Strengths and Weaknesses

Note: I’m only a weak amateur Go player so take my analysis with some skepticism.

I believe AlphaGo will be tremendously strong at small-scale tactics. It knows how to find the “best of” human moves played for many positions and patterns, so it likely won’t make any obvious blunders in a given tactical situation.

However, AlphaGo might have a weakness in “whole-board” judgment. It looks at board positions using a pyramid of 5×5 filters, which suggests that it might have trouble integrating tactical “parts” into a strategic “whole”, in the same way that image-classifying neural networks sometimes get confused by images that contain parts of one thing and parts of another. An example of this might be a game where a joseki in one corner creates a wall or a ladder-breaker that significantly changes the value of the position in a different corner.

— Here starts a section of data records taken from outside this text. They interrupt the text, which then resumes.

/-- A suspended team in a save area (R177-R179). -/
structure Saved where
  team : Team
  bunches : SMap Bunch
  bars : SMap (List Nat)
  barAge : SMap Nat                 -- stamps each barrier timer has run
  shelfStart : Nat
  shelf : List (BitVec 13)
  deriving DecidableEq, Repr, Inhabited

/-- A check-value context beside its registers (R443-R448): what it has applied. -/
structure CvuCtx where
  run : W64
  bytes : Nat
  done : Bool
  poisoned : Bool
  newRun : Bool                     -- CVU_RUN has been written since the last commit
  deriving DecidableEq, Repr, Inhabited

/-- A cluster (by tower and logical number). -/
structure Cluster where
  absent : Bool                     -- R26
  dom : DomState
  halfSlope : Bool                  -- a wake or ramp that waited 50 µs (R397)
  limited : Bool                    -- duty held at 8/16 by a current limit (R415)
  team : Option Team
  bars : SMap (List Nat)            -- arrived bunch indices, per barrier (R162)
  barSince : SMap Nat               -- per barrier, stamp of its first arrival plus 1 (R163)
  tallies : SMap Tally
  cache : List CLine
  arr : Arr
  hatchQ : List EngJob
  hatchRun : SMap HatchRun
  nrmQ : List EngJob
  nrmRun : Option EngJob
  active : Nat                      -- active seed-table bank
  tables : SMap (Option (BitVec 192)) -- entries loaded by software, none the default: (bank·7+slot)·256+entry (R217)
  tblId : SMap (Option W64)         -- content_id of loaded tables: bank·7+slot
  loads : List TblLoad
  acc : List GuardAcc               -- the current invocation's counts, at most 4 tags (R122)
  saved : List Saved
  selfTested : Bool
  fetchAt : SMap Nat                -- per bunch slot, stamp plus 1 at which its instruction fetch was first held (R181)
  deriving DecidableEq, Repr, Inhabited

/-! ## Guard tags (chapter 4) -/

/-- Statistics and policy of one tag-table entry of a tower (Tables 04-2 and 04-3). -/
structure TagEntry where
  badRun : Nat
  reports : Nat
  lastSqnr : W32
  invocations : Nat
  q : List Nat                      -- q_elems, q_clips, q_sprouts, q_nan
  qEnergy : W64
  qError : W64
  s : List Nat                      -- s_elems, s_clips, s_sprouts
  sEnergy : W64
  sError : W64
  d : List Nat                      -- d_sprouts, d_clips, d_invalid
  oClips : Nat
  ovf : Bool
  ovfCount : Nat
  ovfStamp : W64
  ovfLast : Nat                     -- stamp of the latest overflow (R126)
  escStamp : W64
  shChunks : Nat
  shSkipped : Nat
  hist : SMap Nat
  native : Option Nat
  mismatch : Nat
  pendingEval : List GuardAcc       -- invocations folded and not yet evaluated (R133)
  deriving DecidableEq, Repr, Inhabited

/-- Policy fields of a tag entry (Table 04-2 fields 0 to 7). -/
structure GuardPolicy where
  mode : Nat
  window : Nat
  floor : Nat
  ceiling : Nat
  tau : Nat
  shadowLog2 : Nat
  shadowFmt : Nat
  shadowDelta : Int
  deriving DecidableEq, Repr, Inhabited

/-- Module-wide escalation state of a tag entry (R135, R140). -/
inductive Esc where
  | native | pending | escalated | releasePending
  deriving DecidableEq, Repr, Inhabited

/-! ## Queues and commands (chapter 12) -/

/-- Where the status reply of a packet that a CMD packet delivered goes (Table 11-4): the source module, its agent and tag. -/
structure Reply where
  src : Nat
  agent : Nat
  tag : Nat
  deriving DecidableEq, Repr, Inhabited

/-- A packet fetched and not yet started, or started: a number of its own, its words, the doorbell stamp, its class-7
acceptance, its start stamp and energy estimate, the first status that units signalled, what it waits for. -/
structure Pkt where
  id : Nat
  words : Packet
  begun : Bool                      -- its work has begun
  bell : Nat
  accepted : Bool
  start : Nat
  status : Nat
  detail : Nat
  clamp : Nat
  waits : List Nat                  -- accesses or arrivals outstanding
  reply : Option Reply              -- it came with a CMD packet
  got : List (Nat × Nat)            -- status replies of a REMOTE's embedded packets: index and status
  deriving DecidableEq, Repr, Inhabited

/-- A completion waiting to be written (Table 12-2). -/
structure Compl where
  tag : Nat
  status : Nat
  clamp : Nat
  start : Nat
  end_ : Nat
  energy : Nat
  detail : Nat
  irq : Bool
  interim : Bool
  quiet : Bool
  reply : Option Reply
  deriving DecidableEq, Repr, Inhabited

/-- A queue (R353-R357), beside its registers. -/
structure Queue where
  head : W32
  tail : W32
  ctail : W32
  chead : W32
  bells : List (Nat × Nat)          -- doorbells not yet used up: tail and stamp, oldest first (R356)
  next : Option Pkt                 -- the packet at the head, checked and not started
  running : List Pkt
  done : List Compl
  heldC7 : Bool
  deferSince : Nat                  -- when the next packet began to wait (R401)
  runNext : Bool
  remote : List (Nat × Reply)       -- ring indices of packets that CMD packets delivered (R369)
  irqs : Nat                        -- HIRQ packets that wait for earlier host writes (R352)
  deriving DecidableEq, Repr, Inhabited

/-- An order accepted and not yet applied (R375): its target, its value, queue and packet, and the dispatch tick of its
acceptance; a safety action stands in the list in the same form. -/
structure Order where
  target : List Nat
  value : Nat
  q : Nat
  pkt : Nat
  tick : Nat
  safety : Bool
  deriving DecidableEq, Repr, Inhabited

/-- A launch in progress (R143-R145, R175): queue and packet, its clusters, the first fault, the first signalled status. -/
structure Launch where
  id : Nat
  q : Nat
  pkt : Nat
  clusters : List Nat
  fault : Option (Nat × Nat)        -- stamp and detail word of Table 05-6
  status : Nat
  started : Nat
  deriving DecidableEq, Repr, Inhabited

/-! ## Towers -/

/-- A grant held (R393, R398): request and granted current. -/
structure Grant where
  req : GrantReq
  granted : Nat
  deriving DecidableEq, Repr, Inhabited

/-- A pin record (R287): range and completion order. -/
structure PinRec where
  start : Nat
  bytes : Nat
  deriving DecidableEq, Repr, Inhabited

/-- A dead read of PAN_DEAD_LOG (R298). -/
structure DeadRead where
  line : Nat
  requester : Nat
  stamp : W64
  deriving DecidableEq, Repr, Inhabited

/-- An energy estimate of a past LAUNCH (R400). -/
structure Estimate where
  codeBase : Nat
  energyMj : Nat
  durUs : Nat
  deriving DecidableEq, Repr, Inhabited

/-- A tower. -/
structure Tower where
  stamp : BitVec 64                 -- integer part of the stamp counter (R41)
  frac : BitVec 32                  -- its fraction
  rate : Int                        -- rate adjustment, in 2^-32 counts per TELE cycle
  steer : Int                       -- steering against the lead tower (R42)
  aligned : Bool
  on : Bool                         -- dies and spine powered
  fence : Nat                       -- 0 running, else the cause code of HLT_FENCE
  inTower : Bool                    -- TOWER reset in progress
  inAttic : Bool
  inCelU : Bool
  inCelL : Bool
  transitStop : Bool                -- the spine router accepts no transit (R20)
  spares : SMap Nat                 -- row to physical column it replaces; 0xFE failed spare
  hot : List Nat                    -- pending wakes, by logical cluster
  pins : List PinRec
  deadFilter : List Nat
  deadLog : List DeadRead
  pressRun : Nat                    -- consecutive windows above the ceiling (R288)
  pressure : Bool
  missUnpinned : Nat
  accUnpinned : Nat
  scrubPtr : SMap Nat               -- per die and bay
  scrubBay : List Nat               -- next bay of the two dies
  lapStart : List Nat               -- stamp at which the lap of each die began
  repairQ : SMap (List (Nat × Nat)) -- per die: rows (bay, row)
  patrolPtr : SMap Nat
  patrolStart : SMap Nat
  patrolPaused : List Nat
  clsBytes : SMap Nat               -- bytes of a class at a regulated unit in this window
  demoted : SMap Bool
  uncorrTimes : SMap (List (Nat × Nat)) -- uncorrectable units of a channel, each with the stamp of its last finding (R310)
  grants : List Grant
  grantQ : List GrantReq
  derate : Nat                      -- in 1/1024
  guardOn : Bool                    -- budget guard in force
  runNextIds : List Nat             -- run-next packets, in the order they became so (R401)
  c7Order : List Nat                -- accepted class-7 packets, in the order of acceptance (R376)
  rr : SMap Nat                     -- per class, the queue that started last plus 1 (R362)
  windowMj : ℚ                      -- energy that granted power predicted in this budget window (R390)
  reserveMj : ℚ                     -- account B (R403)
  reserveAt : Nat                   -- stamp of the last refill
  thermalMw : Option Nat            -- thermal limit in mW; none is the set budget (R411)
  halvedDies : List Nat
  suspect : Bool
  estRun : SMap Nat                 -- since when a region's estimate exceeds its reading (R414)
  temps : List Int                  -- attic, upper reading, upper estimate, lower, HBM in m°C
  regions : List (Int × Int)        -- last estimate and reading of each region
  tripSince : SMap Nat
  peakW : Nat
  drawnW : Nat
  guards : Nat
  estimates : List Estimate
  waveUsed : Nat                    -- the 40 µs period of the last wave, plus 1 (R399)
  phasesLost : SMap Nat             -- per domain
  domCap : SMap Nat                 -- DOMAIN_STATE caps per domain, 0 none (R407)
  domRet : List Nat                 -- cellar-array domains in retention (R406)
  lostPos : List Nat                -- physical positions of lost clusters (R26, R425)
  badSpares : SMap (List Nat)       -- per die and bay (136 · die + bay): spare rows found unusable (R259)
  usedSpares : SMap (List Nat)      -- and spare rows in use
  hbmRepairs : SMap Nat
  deriving DecidableEq, Repr, Inhabited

Like other MCTS-based AIs, AlphaGo could have trouble judging positions that need very deep reading to resolve a big risk, like long ko seqeuences where the life and death of a large group is at stake.

AlphaGo could also be confused by deliberate attempts to deviate from a normal-looking game, like a tengen opening or other rare joseki, since much of its training is based on human game records.

I look forward to seeing the result of the upcoming match between AlphaGo and top human player Lee Sedol 9p! My prediction: if Lee plays “straight”, as if playing against another human professional, he will probably lose, but he might win if he can force AlphaGo into an unfamiliar strategic situation.